PROBLEM STATEMENT:
Find all lines in the records that include the word "pinRoom", and copy them out.
————
-- ==== Sys2Proof/Proofs/SnapshotChunks.lean ====
section
/-! PROOFS. The mark of a snapshot, and its chunks (12 R337 to R342; O41). -/

namespace Sys2Proof.Stored

open Sys2Proof.Machine Sys2Proof.Safety Sys2Proof.Laws Sys2Proof.Endings Sys2Proof.Keeper Sys2Proof.Lodged

section
variable {s t u : State} {x : Snapshot}

/-! ### The mark -/

/-- The snapshot of the whole image at a boundary. -/
def image (s : State) (x : Snapshot) (p : Plan) : Snapshot :=
  { x with
    marked := true, step := s.steps.lastBoundary, parts := (imageParts s p x.req).1,
    sets := (gradSteps (imageParts s p x.req).1).map (fun u => (BitVec.ofNat 64 u, setsOf s u)),
    lag := (if p.params.any peResident then p.lag else 0), seed := p.seed, pins := (imageParts s p x.req).2 }

/-- Every chunk of the image is PENDING, and its versions are pinned. -/
def markedState (n : Snapshot) (a b : W16) (s : State) : State :=
  let s := forEach n.pins (fun rv s => pinRoom rv.1.toNat rv.2.toNat s) s
  { s with
    snap := some { n with room := a, staging := b, chunks := List.replicate (chunkCount (payloadLen n)) .pending }
    steps := { s.steps with actions := s.steps.actions.filter (fun t => !(t == Boundary.snapshot)) } }

variable {p : Plan}

theorem snapshotMark_eq (snap : s.snap = some x) (unmarked : x.marked = false) (runs : porterRuns s = true) (boundary : atBoundary s = true)
    (plan : trainPlan s = some p) (some_ : payloadLen (image s x p) ≠ 0) : snapshotMark s =
      if sqDestLen x.req < manifestLen s (image s x p) + payloadLen (image s x p) then endSnapshot stNoRoom s
      else match snapRooms (payloadLen (image s x p)) s with
        | none => endSnapshot stNoRoom s
        | some (a, b, u) => if snapDest x == 0 then
            driveWork (((roomAt (markedState (image s x p) a b u) b.toNat).map (fun r => r.base.toNat)).getD 0) (2 * chunkLen)
              (markedState (image s x p) a b u)
          else markedState (image s x p) a b u := by
  unfold snapshotMark
  rw [snap]
  dsimp only
  rw [if_neg (by simp [unmarked, runs, boundary]), plan]
  by_cases long : sqDestLen x.req < manifestLen s (image s x p) + payloadLen (image s x p)
  · exact (if_pos long).trans (if_pos long).symm
  · refine (if_neg long).trans (Eq.trans ?_ (if_neg long).symm)
    show (match snapRooms (payloadLen (image s x p)) s with
      | none => _
      | some (a, b, u) => _) = _
    cases snapRooms (payloadLen (image s x p)) s with
    | none => rfl
    | some g => exact if_neg (show ¬ (payloadLen (image s x p) == 0) = true by simpa using some_)

theorem forEach_pins_frame (l : List (W16 × W16)) (s : State) :
    forEach l (fun rv s => pinRoom rv.1.toNat rv.2.toNat s) s = { s with rooms := (forEach l (fun rv s => pinRoom rv.1.toNat rv.2.toNat s) s).rooms } :=
  forEach_keeps (P := fun u => u = { s with rooms := u.rooms }) s (fun _ _ _ h => by rw [h]; rfl) rfl

theorem snapRooms_rooms {n : Nat} {a b : W16} (granted : snapRooms n s = some (a, b, u)) : u = { s with rooms := u.rooms } := by
  unfold snapRooms at granted
  split at granted
  · obtain ⟨-, -, rfl⟩ : _ ∧ _ ∧ _ := by simpa using granted
    rfl
  · split at granted
    · cases granted
    · next k v first =>
      split at granted
      · cases granted
      · next j w second =>
        obtain ⟨-, -, rfl⟩ : _ ∧ _ ∧ _ := by simpa using granted
        have rooms := grantRoom_rooms second
        rw [grantRoom_rooms first] at rooms
        exact rooms

theorem markedState_does (n : Snapshot) (a b : W16) (s : State) :
    (markedState n a b s).snap = some { n with room := a, staging := b, chunks := List.replicate (chunkCount (payloadLen n)) .pending } ∧
    (markedState n a b s).mem = s.mem ∧ Boundary.snapshot ∉ (markedState n a b s).steps.actions := by
  refine ⟨rfl, ?_, ?_⟩
  · show (forEach _ _ s).mem = _
    rw [forEach_pins_frame]
  · exact fun mem => by simpa using (List.mem_filter.mp mem).2

theorem mark_row (snap : s.snap = some x) (unmarked : x.marked = false) (runs : porterRuns s = true) (boundary : atBoundary s = true)
    (plan : trainPlan s = some p) (some_ : payloadLen (image s x p) ≠ 0) :
    (∀ a b u, manifestLen s (image s x p) + payloadLen (image s x p) ≤ sqDestLen x.req →
      snapRooms (payloadLen (image s x p)) s = some (a, b, u) → Completes .snapshotMark s (fun t =>
        t.snap = some { (image s x p) with
          room := a, staging := b, chunks := List.replicate (chunkCount (payloadLen (image s x p))) Chunk.pending } ∧
        t.mem = s.mem ∧ Boundary.snapshot ∉ t.steps.actions)) ∧
    ((sqDestLen x.req < manifestLen s (image s x p) + payloadLen (image s x p) ∨
        snapRooms (payloadLen (image s x p)) s = none) → Completes .snapshotMark s (fun t =>
      t.snap = none ∧ Logged 0x8902 [a8 (snapId x), a2 stNoRoom] s t)) := by
  have eq := snapshotMark_eq snap unmarked runs boundary plan some_
  refine ⟨fun a b u fits granted => ⟨_, rfl, ?_⟩, fun full => ⟨_, rfl, ?_⟩⟩
  · have mem : u.mem = s.mem := by rw [snapRooms_rooms granted]
    obtain ⟨shot, kept, unawaited⟩ := markedState_does (image s x p) a b u
    rw [eq, if_neg (by omega), granted]
    dsimp only
    split
    · rw [driveWork_ports]
      exact ⟨shot, kept.trans mem, unawaited⟩
    · exact ⟨shot, kept.trans mem, unawaited⟩
  · have ends : snapshotMark s = endSnapshot stNoRoom s := by
      rw [eq]
      rcases full with long | none_
      · exact if_pos long
      · rw [none_]
        exact ite_self _
    rw [ends]
    exact ⟨endSnapshot_snap .., endSnapshot_logged _ snap⟩

/-! ### What is sent -/

/-- `t` is `s` with more sent, and with the next message numbers moved on. -/
structure Sends (s t : State) : Prop where
  frame : t = { s with fab := { s.fab with nextMsg := t.fab.nextMsg }, outs := t.outs }
  sent : s.outs <:+ t.outs

theorem Sends.refl (s : State) : Sends s s := ⟨rfl, List.suffix_rfl⟩

theorem Sends.trans (h : Sends s t) (k : Sends t u) : Sends s u := by
  refine ⟨?_, h.sent.trans k.sent⟩
  have frame := k.frame
  rw [h.frame] at frame
  exact frame
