-- ==== Sys2Proof/Proofs/MarginPeriods.lean ====
section
/-! PROOFS. A margin measurement of one logic layer (15 R424, R425; O54). -/

namespace Sys2Proof.Governing

open Sys2Proof.Machine Sys2Proof.Safety Sys2Proof.Laws Sys2Proof.Endings

section
variable {s t u : State} {l : Nat}

/-! ### What a measurement changes -/

/-- `t` is `s` after steps of a measurement of layer `l` that have decided its margin: margins and targets stand, and what waits for the
boundary waits on. -/
structure MarginStands (s t : State) : Prop where
  margins : t.gov.margins = s.gov.margins
  targets : t.gov.targets = s.gov.targets
  waits : ∀ a ∈ s.steps.actions, a ∈ t.steps.actions

theorem MarginStands.trans (h : MarginStands s t) (k : MarginStands t u) : MarginStands s u :=
  ⟨k.margins.trans h.margins, k.targets.trans h.targets, fun a mem => k.waits a (h.waits a mem)⟩

/-- The points beyond the allowance are out. -/
def closed (l : Nat) (ns : List Nat) (s : State) : State :=
  setGov (fun g => { g with outs := tset g.outs l (tget s.gov.outs l [] ++ (pointsOut ns).filter (fun p => !(tget s.gov.outs l []).contains p)) }) s

theorem bumped_gov (code : Nat) (args : List (Nat × Nat)) (s : State) : (raiseMgmt code args (capBump s)).gov = s.gov := capBump_gov s
theorem bumped_steps (code : Nat) (args : List (Nat × Nat)) (s : State) : (raiseMgmt code args (capBump s)).steps = s.steps := capBump_steps s

theorem pointsClosed_does (l : Nat) (ns : List Nat) (s : State) :
    (pointsClosed l ns s).gov = (closed l ns s).gov ∧ (pointsClosed l ns s).steps = s.steps := by
  unfold pointsClosed
  dsimp only
  split
  · exact ⟨rfl, rfl⟩
  · exact ⟨bumped_gov _ _ (closed l ns s), bumped_steps _ _ (closed l ns s)⟩

theorem pointsClosed_stands (l : Nat) (ns : List Nat) (s : State) : MarginStands s (pointsClosed l ns s) := by
  obtain ⟨gov, steps⟩ := pointsClosed_does l ns s
  exact ⟨by rw [gov]; rfl, by rw [gov]; rfl, fun a mem => by rw [steps]; exact mem⟩

/-- Every point beyond the allowance is out. -/
theorem pointsClosed_outs (l : Nat) (ns : List Nat) (s : State) : ∀ p ∈ pointsOut ns, p ∈ tget (pointsClosed l ns s).gov.outs l [] := by
  intro p mem
  rw [(pointsClosed_does l ns s).1]
  show p ∈ tget (tset s.gov.outs l _) l []
  rw [tget_tset, if_pos rfl, List.mem_append, List.mem_filter]
  by_cases old : p ∈ tget s.gov.outs l []
  · exact .inl old
  · exact .inr ⟨mem, by simpa using old⟩

/-- One point comes back, now or at the boundary. -/
theorem pointOpened_does (l p : Nat) (s : State) : MarginStands s (atBoundaryOr (.pointBack l p) (pointBack l p) s) ∧
    ∀ q, q ≠ p → q ∈ tget s.gov.outs l [] → q ∈ tget (atBoundaryOr (.pointBack l p) (pointBack l p) s).gov.outs l [] := by
  unfold atBoundaryOr
  split
  · exact ⟨⟨rfl, rfl, fun a mem => List.mem_append_left _ mem⟩, fun _ _ mem => mem⟩
  · have gov : (pointBack l p s).gov = { s.gov with outs := tset s.gov.outs l ((tget s.gov.outs l []).filter (· != p)) } := bumped_gov _ _ _
    have steps : (pointBack l p s).steps = s.steps := bumped_steps _ _ _
    refine ⟨⟨by rw [gov], by rw [gov], fun a mem => by rw [steps]; exact mem⟩, fun q ne mem => ?_⟩
    rw [gov]
    show q ∈ tget (tset s.gov.outs l _) l []
    rw [tget_tset, if_pos rfl, List.mem_filter]
    exact ⟨mem, by simpa using ne⟩

theorem pointsOpened_does (l : Nat) (ps : List Nat) (s : State) : MarginStands s (pointsOpened l ps s) ∧
    ∀ q, q ∉ ps → q ∈ tget s.gov.outs l [] → q ∈ tget (pointsOpened l ps s).gov.outs l [] := by
  refine ⟨forEach_keeps (P := MarginStands s) s (fun p _ v h => h.trans (pointOpened_does l p v).1) ⟨rfl, rfl, fun _ mem => mem⟩, fun q away mem => ?_⟩
  exact forEach_keeps (P := fun u => q ∈ tget u.gov.outs l []) s
    (fun p listed v h => (pointOpened_does l p v).2 q (fun same => away (same ▸ listed)) h) mem

/-! ### The margin itself -/

/-- A margin above the present one is approached from the next sample on. -/
theorem marginMoved_rises {m : Nat} (more : tget s.gov.margins l 0 < m) :
    (marginMoved l m s).gov = { s.gov with targets := tset s.gov.targets l m } ∧ Towers.LoggedLately 1 0x6302 [a2 l, a2 m] s (marginMoved l m s) := by
  unfold marginMoved
  rw [if_pos more]
  exact ⟨rfl, Towers.loggedLately_raise mgmt dieControl (Nat.le_refl _)⟩

/-- A margin below the present one is taken at once where no step is open. -/
theorem marginMoved_falls {m : Nat} (less : m < tget s.gov.margins l 0) (free : stepOpen s = false) :
    (marginMoved l m s).gov.margins = tset s.gov.margins l m ∧ Towers.LoggedLately 1 0x6303 [a2 l, a2 m] s (marginMoved l m s) := by
  have now : marginMoved l m s = lowerMargin l m (setGov (fun g => { g with targets := tset g.targets l (tget s.gov.margins l 0) }) s) := by
    unfold marginMoved atBoundaryOr
    rw [if_neg (by omega), if_pos less]
    exact if_neg (by simp [show stepOpen (setGov _ s) = false from free])
  rw [now]
  exact ⟨rfl, Towers.loggedLately_raise mgmt dieControl (Nat.le_refl _)⟩

/-- With a step open it waits for the boundary. -/
theorem marginMoved_waits {m : Nat} (less : m < tget s.gov.margins l 0) (open_ : stepOpen s = true) :
    (marginMoved l m s).gov.margins = s.gov.margins ∧ Boundary.marginLower l m ∈ (marginMoved l m s).steps.actions := by
  unfold marginMoved atBoundaryOr
  rw [if_neg (by omega), if_pos less, if_pos (show stepOpen (setGov _ s) = true from open_)]
  exact ⟨rfl, List.mem_append_right _ List.mem_cons_self⟩

theorem marginMoved_others (l m : Nat) (s : State) {k : Nat} (ne : k ≠ l) : tget (marginMoved l m s).gov.margins k 0 = tget s.gov.margins k 0 := by
  unfold marginMoved atBoundaryOr
  split
  · rfl
  · split
    · split
      · rfl
      · show tget (tset s.gov.margins l m) k 0 = _
        rw [tget_tset, if_neg ne]
    · rfl

/-! ### A measurement of one layer -/

/-- After the margin has moved: the margin stands, at most 17 events follow, and the points beyond the allowance are out. -/
theorem applyMargin_does (ns : List Nat) (few : (tget s.gov.outs l []).length ≤ 16) :
    MarginStands (marginMoved l (newMargin ns) (dropMarginActions l s)) (applyMargin l ns s) ∧
    Grows 17 (marginMoved l (newMargin ns) (dropMarginActions l s)) (applyMargin l ns s) ∧
    ∀ p ∈ pointsOut ns, p ∈ tget (applyMargin l ns s).gov.outs l [] := by
  have short : (pointsBack l s ns).length ≤ 16 := Nat.le_trans (List.length_filter_le _ _) few
  rw [applyMargin_eq]
  generalize marginMoved l (newMargin ns) (dropMarginActions l s) = v
  obtain ⟨stands, keeps⟩ := pointsOpened_does l (pointsBack l s ns) (pointsClosed l ns v)
  refine ⟨(pointsClosed_stands l ns v).trans stands, ((pointsClosed_grows l ns v).trans (pointsOpened_grows l _ _)).mono (by omega), fun p mem => ?_⟩
  refine keeps p (fun back => ?_) (pointsClosed_outs l ns v p mem)
  have := (List.mem_filter.mp back).2
  simp [mem] at this

/-- The layers that a measurement of layer `l` alone measures. -/
theorem measured_single (lt : l < 24) {ns : List Nat} (some_ : ns ≠ []) (on : towerOn s (l / 3) = true) :
    ((List.replicate l [] ++ [ns]).take 24).zipIdx.filter (fun x => !x.1.isEmpty && towerOn s (x.2 / 3)) = [(ns, l)] := by
  have none_ : (List.replicate l ([] : List Nat)).zipIdx.filter (fun x => !x.1.isEmpty && towerOn s (x.2 / 3)) = [] := by
    rw [List.filter_eq_nil_iff]
    rintro ⟨x, i⟩ mem
    obtain rfl : x = [] := List.eq_of_mem_replicate (List.fst_mem_of_mem_zipIdx mem)
    simp
  rw [List.take_of_length_le (by simp; omega), List.zipIdx_append, List.filter_append, none_]
  simp [some_, on]

/-- The requests that end with a measurement of a tower. -/
def requestsEnded (l : Nat) (s : State) : State :=
  { s with tests := { s.tests with reqs := s.tests.reqs.filter (fun r => !(r.kind == 4 && [l / 3].any (fun k => k == r.target))) } }

theorem marginPeriod_eq (alive : keeperAlive s = true) (lt : l < 24) {ns : List Nat} (some_ : ns ≠ []) (on : towerOn s (l / 3) = true) :
    marginMeasurementPeriod (List.replicate l [] ++ [ns]) s = requestsEnded l (applyMargin l ns s) := by
  unfold marginMeasurementPeriod
  rw [if_neg (by simp [alive]), measured_single lt some_ on]
  rfl

theorem margin_row (alive : keeperAlive s = true) {ns : List Nat} (lt : l < 24) (some_ : ns ≠ []) (on : towerOn s (l / 3) = true)
    (few : (tget s.gov.outs l []).length ≤ 16) : Completes (.marginMeasurementPeriod (List.replicate l [] ++ [ns])) s (fun t =>
      (tget s.gov.margins l 0 < newMargin ns → tget t.gov.targets l 0 = newMargin ns ∧ tget t.gov.margins l 0 = tget s.gov.margins l 0 ∧
        Logged 0x6302 [a2 l, a2 (newMargin ns)] s t) ∧
      (newMargin ns < tget s.gov.margins l 0 → stepOpen s = false → tget t.gov.margins l 0 = newMargin ns ∧
        Logged 0x6303 [a2 l, a2 (newMargin ns)] s t) ∧
      (newMargin ns < tget s.gov.margins l 0 → stepOpen s = true → tget t.gov.margins l 0 = tget s.gov.margins l 0 ∧
        Boundary.marginLower l (newMargin ns) ∈ t.steps.actions) ∧
      (∀ p ∈ pointsOut ns, p ∈ tget t.gov.outs l []) ∧
      (∀ q ∈ t.tests.reqs, ¬ (q.kind = 4 ∧ q.target = l / 3)) ∧
      ∀ k, k ≠ l → tget t.gov.margins k 0 = tget s.gov.margins k 0) := by
  obtain ⟨stands, grows, out⟩ := applyMargin_does ns few
  refine ⟨_, congrArg Host.Outcome.next (marginPeriod_eq alive lt some_ on), fun more => ?_, fun less free => ?_, fun less open_ => ?_, out,
    fun q mem => ?_, fun k ne => ?_⟩
  · obtain ⟨gov, logged⟩ := marginMoved_rises (s := dropMarginActions l s) more
    refine ⟨?_, ?_, ((grows.lately logged (by decide)).logged)⟩
    · show tget (applyMargin l ns s).gov.targets l 0 = _
      rw [stands.targets, gov]
      exact (tget_tset ..).trans (if_pos rfl)
    · show tget (applyMargin l ns s).gov.margins l 0 = _
      rw [stands.margins, gov]
      rfl
  · obtain ⟨margins, logged⟩ := marginMoved_falls (s := dropMarginActions l s) less free
    refine ⟨?_, ((grows.lately logged (by decide)).logged)⟩
    show tget (applyMargin l ns s).gov.margins l 0 = _
    rw [stands.margins, margins]
    exact (tget_tset ..).trans (if_pos rfl)
  · obtain ⟨margins, waits⟩ := marginMoved_waits (s := dropMarginActions l s) less open_
    refine ⟨?_, stands.waits _ waits⟩
    show tget (applyMargin l ns s).gov.margins l 0 = _
    rw [stands.margins, margins]
    rfl
  · have kept := (List.mem_filter.mp mem).2
    rintro ⟨kind, target⟩
    simp [kind, target] at kept
  · show tget (applyMargin l ns s).gov.margins k 0 = _
    rw [stands.margins]
    exact marginMoved_others l _ _ ne

end

end Sys2Proof.Governing
end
————
REPLY TO THE EXERCISE:
  let s := forEach n.pins (fun rv s => pinRoom rv.1.toNat rv.2.toNat s) s
    forEach l (fun rv s => pinRoom rv.1.toNat rv.2.toNat s) s = { s with rooms := (forEach l (fun rv s => pinRoom rv.1.toNat rv.2.toNat s) s).rooms } :=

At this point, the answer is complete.